Certificate Principal Balance 
Class A-1
$166,387,000
 
Class A-2
$  69,328,000
 
Class A-3
$  41,597,000
 
Class M-1
$  21,011,000
 
Class M-2
$  12,156,000
 
Class M-3
$    3,473,000
 
Class M-4
$    5,556,000
 
Class M-5
$    3,300,000
 
Class M-6
$    2,257,000
 
Class M-7
$    3,299,000
 
Class M-8
$    2,258,000
 
Class M-9
   $    3,472,000
 
 

 

 
EXHIBIT A-1
 
Opinion of Thacher Proffitt & Wood LLP re: Closing Opinion
 
(Please See Tab #27)
 
 
 

 
 
EXHIBIT A-2
 
10b-5 Letter of Thacher Proffitt & Wood LLP

 
(Please See Tab #26)
 

 
 
EXHIBIT A-3
 
Letter of Thacher Proffitt & Wood LLP re: Certain Security Law Matters
 
(Please See Tab #28)
 

 
 
EXHIBIT B-1
 
Opinion of In-house Counsel to Alliance Bancorp re: Certain Matters
 

 
(Please See Tab #30)
 

 
 
 EXHIBIT C
 
Opinion of Trustee’s Counsel
 

 
(Please See Tab #35)
 

 
 
EXHIBIT D

FOOTNOTE 271 INFORMATION

[Excerpt from Offering Reform adopting release-bold headings added for convenience of reference]

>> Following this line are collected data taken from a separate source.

/-! ### flag, emitIf -/

@[simp] theorem State.flag_pending (s : State) (ev en : Reg) (k i : Nat) : (s.flag ev en k i).pending = s.pending := by
  unfold State.flag; dsimp only; split <;> rfl
@[simp] theorem State.emitIf_pending (s : State) (b : Bool) (c x d : Nat) (l : List Word) : (s.emitIf b c x d l).pending = s.pending := by
  unfold State.emitIf; split <;> rfl
@[simp] theorem State.flag_part (s : State) (ev en : Reg) (k i : Nat) : (s.flag ev en k i).part = s.part := by
  unfold State.flag; dsimp only; split <;> rfl
@[simp] theorem State.emitIf_part (s : State) (b : Bool) (c x d : Nat) (l : List Word) : (s.emitIf b c x d l).part = s.part := by
  unfold State.emitIf; split <;> rfl
@[simp] theorem State.flag_dOn (s : State) (ev en : Reg) (k i : Nat) : (s.flag ev en k i).dOn = s.dOn := by
  unfold State.flag; dsimp only; split <;> rfl
@[simp] theorem State.emitIf_dOn (s : State) (b : Bool) (c x d : Nat) (l : List Word) : (s.emitIf b c x d l).dOn = s.dOn := by
  unfold State.emitIf; split <;> rfl
@[simp] theorem State.emitIf_regs (s : State) (b : Bool) (c x d : Nat) (l : List Word) : (s.emitIf b c x d l).regs = s.regs := by
  unfold State.emitIf; split <;> rfl
@[simp] theorem State.flag_prep (s : State) (ev en : Reg) (k i : Nat) : (s.flag ev en k i).prep = s.prep := by
  unfold State.flag; dsimp only; split <;> rfl
@[simp] theorem State.emitIf_prep (s : State) (b : Bool) (c x d : Nat) (l : List Word) : (s.emitIf b c x d l).prep = s.prep := by
  unfold State.emitIf; split <;> rfl
@[simp] theorem State.flag_ctrs (s : State) (ev en : Reg) (k i : Nat) : (s.flag ev en k i).ctrs = s.ctrs := by
  unfold State.flag; dsimp only; split <;> rfl
@[simp] theorem State.emitIf_ctrs (s : State) (b : Bool) (c x d : Nat) (l : List Word) : (s.emitIf b c x d l).ctrs = s.ctrs := by
  unfold State.emitIf; split <;> rfl
@[simp] theorem State.flag_snap (s : State) (ev en : Reg) (k i : Nat) : (s.flag ev en k i).snap = s.snap := by
  unfold State.flag; dsimp only; split <;> rfl
@[simp] theorem State.emitIf_snap (s : State) (b : Bool) (c x d : Nat) (l : List Word) : (s.emitIf b c x d l).snap = s.snap := by
  unfold State.emitIf; split <;> rfl
@[simp] theorem State.flag_hiLatch (s : State) (ev en : Reg) (k i : Nat) : (s.flag ev en k i).hiLatch = s.hiLatch := by
  unfold State.flag; dsimp only; split <;> rfl
@[simp] theorem State.emitIf_hiLatch (s : State) (b : Bool) (c x d : Nat) (l : List Word) : (s.emitIf b c x d l).hiLatch = s.hiLatch := by
  unfold State.emitIf; split <;> rfl
@[simp] theorem State.flag_time (s : State) (ev en : Reg) (k i : Nat) : (s.flag ev en k i).time = s.time := by
  unfold State.flag; dsimp only; split <;> rfl
@[simp] theorem State.emitIf_time (s : State) (b : Bool) (c x d : Nat) (l : List Word) : (s.emitIf b c x d l).time = s.time := by
  unfold State.emitIf; split <;> rfl
@[simp] theorem State.flag_ports (s : State) (ev en : Reg) (k i : Nat) : (s.flag ev en k i).ports = s.ports := by
  unfold State.flag; dsimp only; split <;> rfl
@[simp] theorem State.emitIf_ports (s : State) (b : Bool) (c x d : Nat) (l : List Word) : (s.emitIf b c x d l).ports = s.ports := by
  unfold State.emitIf; split <;> rfl
@[simp] theorem State.flag_held (s : State) (ev en : Reg) (k i : Nat) : (s.flag ev en k i).held = s.held := by
  unfold State.flag; dsimp only; split <;> rfl
@[simp] theorem State.emitIf_held (s : State) (b : Bool) (c x d : Nat) (l : List Word) : (s.emitIf b c x d l).held = s.held := by
  unfold State.emitIf; split <;> rfl
@[simp] theorem State.flag_nextFrame (s : State) (ev en : Reg) (k i : Nat) : (s.flag ev en k i).nextFrame = s.nextFrame := by
  unfold State.flag; dsimp only; split <;> rfl
@[simp] theorem State.emitIf_nextFrame (s : State) (b : Bool) (c x d : Nat) (l : List Word) : (s.emitIf b c x d l).nextFrame = s.nextFrame := by
  unfold State.emitIf; split <;> rfl
@[simp] theorem State.flag_copies (s : State) (ev en : Reg) (k i : Nat) : (s.flag ev en k i).copies = s.copies := by
  unfold State.flag; dsimp only; split <;> rfl
@[simp] theorem State.emitIf_copies (s : State) (b : Bool) (c x d : Nat) (l : List Word) : (s.emitIf b c x d l).copies = s.copies := by
  unfold State.emitIf; split <;> rfl
@[simp] theorem State.flag_nextCopy (s : State) (ev en : Reg) (k i : Nat) : (s.flag ev en k i).nextCopy = s.nextCopy := by
  unfold State.flag; dsimp only; split <;> rfl
@[simp] theorem State.emitIf_nextCopy (s : State) (b : Bool) (c x d : Nat) (l : List Word) : (s.emitIf b c x d l).nextCopy = s.nextCopy := by
  unfold State.emitIf; split <;> rfl
@[simp] theorem State.flag_queues (s : State) (ev en : Reg) (k i : Nat) : (s.flag ev en k i).queues = s.queues := by
  unfold State.flag; dsimp only; split <;> rfl
@[simp] theorem State.emitIf_queues (s : State) (b : Bool) (c x d : Nat) (l : List Word) : (s.emitIf b c x d l).queues = s.queues := by
  unfold State.emitIf; split <;> rfl
@[simp] theorem State.flag_picFull (s : State) (ev en : Reg) (k i : Nat) : (s.flag ev en k i).picFull = s.picFull := by
  unfold State.flag; dsimp only; split <;> rfl
@[simp] theorem State.emitIf_picFull (s : State) (b : Bool) (c x d : Nat) (l : List Word) : (s.emitIf b c x d l).picFull = s.picFull := by
  unfold State.emitIf; split <;> rfl
@[simp] theorem State.flag_pics (s : State) (ev en : Reg) (k i : Nat) : (s.flag ev en k i).pics = s.pics := by
  unfold State.flag; dsimp only; split <;> rfl
@[simp] theorem State.emitIf_pics (s : State) (b : Bool) (c x d : Nat) (l : List Word) : (s.emitIf b c x d l).pics = s.pics := by
  unfold State.emitIf; split <;> rfl
@[simp] theorem State.flag_tracks (s : State) (ev en : Reg) (k i : Nat) : (s.flag ev en k i).tracks = s.tracks := by
  unfold State.flag; dsimp only; split <;> rfl
@[simp] theorem State.emitIf_tracks (s : State) (b : Bool) (c x d : Nat) (l : List Word) : (s.emitIf b c x d l).tracks = s.tracks := by
  unfold State.emitIf; split <;> rfl
@[simp] theorem State.flag_audit (s : State) (ev en : Reg) (k i : Nat) : (s.flag ev en k i).audit = s.audit := by
  unfold State.flag; dsimp only; split <;> rfl
@[simp] theorem State.emitIf_audit (s : State) (b : Bool) (c x d : Nat) (l : List Word) : (s.emitIf b c x d l).audit = s.audit := by
  unfold State.emitIf; split <;> rfl
@[simp] theorem State.flag_softRetired (s : State) (ev en : Reg) (k i : Nat) : (s.flag ev en k i).softRetired = s.softRetired := by
  unfold State.flag; dsimp only; split <;> rfl
@[simp] theorem State.emitIf_softRetired (s : State) (b : Bool) (c x d : Nat) (l : List Word) : (s.emitIf b c x d l).softRetired = s.softRetired := by
  unfold State.emitIf; split <;> rfl
@[simp] theorem State.flag_graphEpoch (s : State) (ev en : Reg) (k i : Nat) : (s.flag ev en k i).graphEpoch = s.graphEpoch := by
  unfold State.flag; dsimp only; split <;> rfl
@[simp] theorem State.emitIf_graphEpoch (s : State) (b : Bool) (c x d : Nat) (l : List Word) : (s.emitIf b c x d l).graphEpoch = s.graphEpoch := by
  unfold State.emitIf; split <;> rfl
@[simp] theorem State.flag_twin (s : State) (ev en : Reg) (k i : Nat) : (s.flag ev en k i).twin = s.twin := by
  unfold State.flag; dsimp only; split <;> rfl
@[simp] theorem State.emitIf_twin (s : State) (b : Bool) (c x d : Nat) (l : List Word) : (s.emitIf b c x d l).twin = s.twin := by
  unfold State.emitIf; split <;> rfl
@[simp] theorem State.flag_ruleEpoch (s : State) (ev en : Reg) (k i : Nat) : (s.flag ev en k i).ruleEpoch = s.ruleEpoch := by
  unfold State.flag; dsimp only; split <;> rfl
@[simp] theorem State.emitIf_ruleEpoch (s : State) (b : Bool) (c x d : Nat) (l : List Word) : (s.emitIf b c x d l).ruleEpoch = s.ruleEpoch := by
  unfold State.emitIf; split <;> rfl
@[simp] theorem State.flag_ruleCopy (s : State) (ev en : Reg) (k i : Nat) : (s.flag ev en k i).ruleCopy = s.ruleCopy := by
  unfold State.flag; dsimp only; split <;> rfl
@[simp] theorem State.emitIf_ruleCopy (s : State) (b : Bool) (c x d : Nat) (l : List Word) : (s.emitIf b c x d l).ruleCopy = s.ruleCopy := by
  unfold State.emitIf; split <;> rfl
@[simp] theorem State.flag_gw (s : State) (ev en : Reg) (k i : Nat) : (s.flag ev en k i).gw = s.gw := by
  unfold State.flag; dsimp only; split <;> rfl
@[simp] theorem State.emitIf_gw (s : State) (b : Bool) (c x d : Nat) (l : List Word) : (s.emitIf b c x d l).gw = s.gw := by
  unfold State.emitIf; split <;> rfl
@[simp] theorem State.flag_eng (s : State) (ev en : Reg) (k i : Nat) : (s.flag ev en k i).eng = s.eng := by
  unfold State.flag; dsimp only; split <;> rfl
@[simp] theorem State.emitIf_eng (s : State) (b : Bool) (c x d : Nat) (l : List Word) : (s.emitIf b c x d l).eng = s.eng := by
  unfold State.emitIf; split <;> rfl
@[simp] theorem State.flag_loader (s : State) (ev en : Reg) (k i : Nat) : (s.flag ev en k i).loader = s.loader := by
  unfold State.flag; dsimp only; split <;> rfl
@[simp] theorem State.emitIf_loader (s : State) (b : Bool) (c x d : Nat) (l : List Word) : (s.emitIf b c x d l).loader = s.loader := by
  unfold State.emitIf; split <;> rfl
@[simp] theorem State.flag_cry (s : State) (ev en : Reg) (k i : Nat) : (s.flag ev en k i).cry = s.cry := by
  unfold State.flag; dsimp only; split <;> rfl
@[simp] theorem State.emitIf_cry (s : State) (b : Bool) (c x d : Nat) (l : List Word) : (s.emitIf b c x d l).cry = s.cry := by
  unfold State.emitIf; split <;> rfl
@[simp] theorem State.flag_ret (s : State) (ev en : Reg) (k i : Nat) : (s.flag ev en k i).ret = s.ret := by
  unfold State.flag; dsimp only; split <;> rfl
@[simp] theorem State.emitIf_ret (s : State) (b : Bool) (c x d : Nat) (l : List Word) : (s.emitIf b c x d l).ret = s.ret := by
  unfold State.emitIf; split <;> rfl
@[simp] theorem State.flag_chk (s : State) (ev en : Reg) (k i : Nat) : (s.flag ev en k i).chk = s.chk := by
  unfold State.flag; dsimp only; split <;> rfl
@[simp] theorem State.emitIf_chk (s : State) (b : Bool) (c x d : Nat) (l : List Word) : (s.emitIf b c x d l).chk = s.chk := by
  unfold State.emitIf; split <;> rfl
@[simp] theorem State.flag_bug (s : State) (ev en : Reg) (k i : Nat) : (s.flag ev en k i).bug = s.bug := by
  unfold State.flag; dsimp only; split <;> rfl
@[simp] theorem State.emitIf_bug (s : State) (b : Bool) (c x d : Nat) (l : List Word) : (s.emitIf b c x d l).bug = s.bug := by
  unfold State.emitIf; split <;> rfl
@[simp] theorem State.flag_upd (s : State) (ev en : Reg) (k i : Nat) : (s.flag ev en k i).upd = s.upd := by
  unfold State.flag; dsimp only; split <;> rfl
@[simp] theorem State.emitIf_upd (s : State) (b : Bool) (c x d : Nat) (l : List Word) : (s.emitIf b c x d l).upd = s.upd := by
  unfold State.emitIf; split <;> rfl
@[simp] theorem State.flag_clk (s : State) (ev en : Reg) (k i : Nat) : (s.flag ev en k i).clk = s.clk := by
  unfold State.flag; dsimp only; split <;> rfl
@[simp] theorem State.emitIf_clk (s : State) (b : Bool) (c x d : Nat) (l : List Word) : (s.emitIf b c x d l).clk = s.clk := by
  unfold State.emitIf; split <;> rfl
@[simp] theorem State.flag_lim (s : State) (ev en : Reg) (k i : Nat) : (s.flag ev en k i).lim = s.lim := by
  unfold State.flag; dsimp only; split <;> rfl
@[simp] theorem State.emitIf_lim (s : State) (b : Bool) (c x d : Nat) (l : List Word) : (s.emitIf b c x d l).lim = s.lim := by
  unfold State.emitIf; split <;> rfl
@[simp] theorem State.flag_gpioHold (s : State) (ev en : Reg) (k i : Nat) : (s.flag ev en k i).gpioHold = s.gpioHold := by
  unfold State.flag; dsimp only; split <;> rfl
@[simp] theorem State.emitIf_gpioHold (s : State) (b : Bool) (c x d : Nat) (l : List Word) : (s.emitIf b c x d l).gpioHold = s.gpioHold := by
  unfold State.emitIf; split <;> rfl
@[simp] theorem State.flag_snapAt (s : State) (ev en : Reg) (k i : Nat) : (s.flag ev en k i).snapAt = s.snapAt := by
  unfold State.flag; dsimp only; split <;> rfl
@[simp] theorem State.emitIf_snapAt (s : State) (b : Bool) (c x d : Nat) (l : List Word) : (s.emitIf b c x d l).snapAt = s.snapAt := by
  unfold State.emitIf; split <;> rfl
@[simp] theorem State.flag_out (s : State) (ev en : Reg) (k i : Nat) : (s.flag ev en k i).out = s.out := by
  unfold State.flag; dsimp only; split <;> rfl
@[simp] theorem State.emitIf_out (s : State) (b : Bool) (c x d : Nat) (l : List Word) : (s.emitIf b c x d l).out = s.out := by
  unfold State.emitIf; split <;> rfl
@[simp] theorem State.flag_free (s : State) (ev en : Reg) (k i : Nat) : (s.flag ev en k i).free = s.free := by
  unfold State.flag; dsimp only; split <;> rfl
@[simp] theorem State.emitIf_free (s : State) (b : Bool) (c x d : Nat) (l : List Word) : (s.emitIf b c x d l).free = s.free := by
  unfold State.emitIf; split <;> rfl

In the case of asset-backed issuers certain information comprehended within the definition of ABS informational and computational material is analogous to the term of securities and is therefore issuer information.  For example, we would expect that the following categories of such material, which are derived from the definition of ABS informational and computational materials, are generally issuer information:

(1)           Structural information-factual information regarding the asset-backed securities being offered and the structure and basic parameters of the securities, such as the number of classes, seniority, payment priorities, terms of payment, the tax, ERISA or other legal conclusions of counsel, and descriptive information relating to each class (e.g., principal amount, coupon, minimum denomination, price or anticipated price, yield, weighted average life, credit enhancements, anticipated ratings, and other similar information relating to the proposed structure of the offering);

(2)           Collateral information-factual information regarding the pool assets underlying the asset-backed securities, including origination, acquisition and pool selection criteria, information regarding any prefunding or revolving period applicable to the offering, information regarding significant obligors, data regarding the contractual and related characteristics of the underlying pool assets (e.g., weighted average coupon, weighted average maturity, delinquency and loss information and geographic distribution) and other factual information concerning the parameters of the asset pool appropriate to the nature of the underlying assets, such as the type of assets comprising the pool and the programs under which the loans were originated;

(3)           Key parties information-identification of key parties to the transaction, such as servicers, trustees, depositors, sponsors, originators and providers of credit enhancement or other support, including information about any such party;

(4)           Static pool data-static pool data, as referenced in Item 1105 of Regulation AB 17 CFR 229.1105, such as for the sponsor’s and/or servicer’s portfolio, prior transactions or the asset pool itself; and

(5)           Issuer computational material-to the extent that the information is provided by the issuer, depositor, affiliated depositor, or sponsor, statistical information displaying for a particular class of asset-backed securities the yield, average life, expected maturity, interest rate sensitivity, cash flow characteristics, total rate of return, option adjusted spread or other financial or statistical information related to the class or classes under specified prepayment, interest rate, loss or other hypothetical scenarios.  (Where such information is prepared by the Underwriteror dealer, it is not issuer information, even when derived from issuer information.)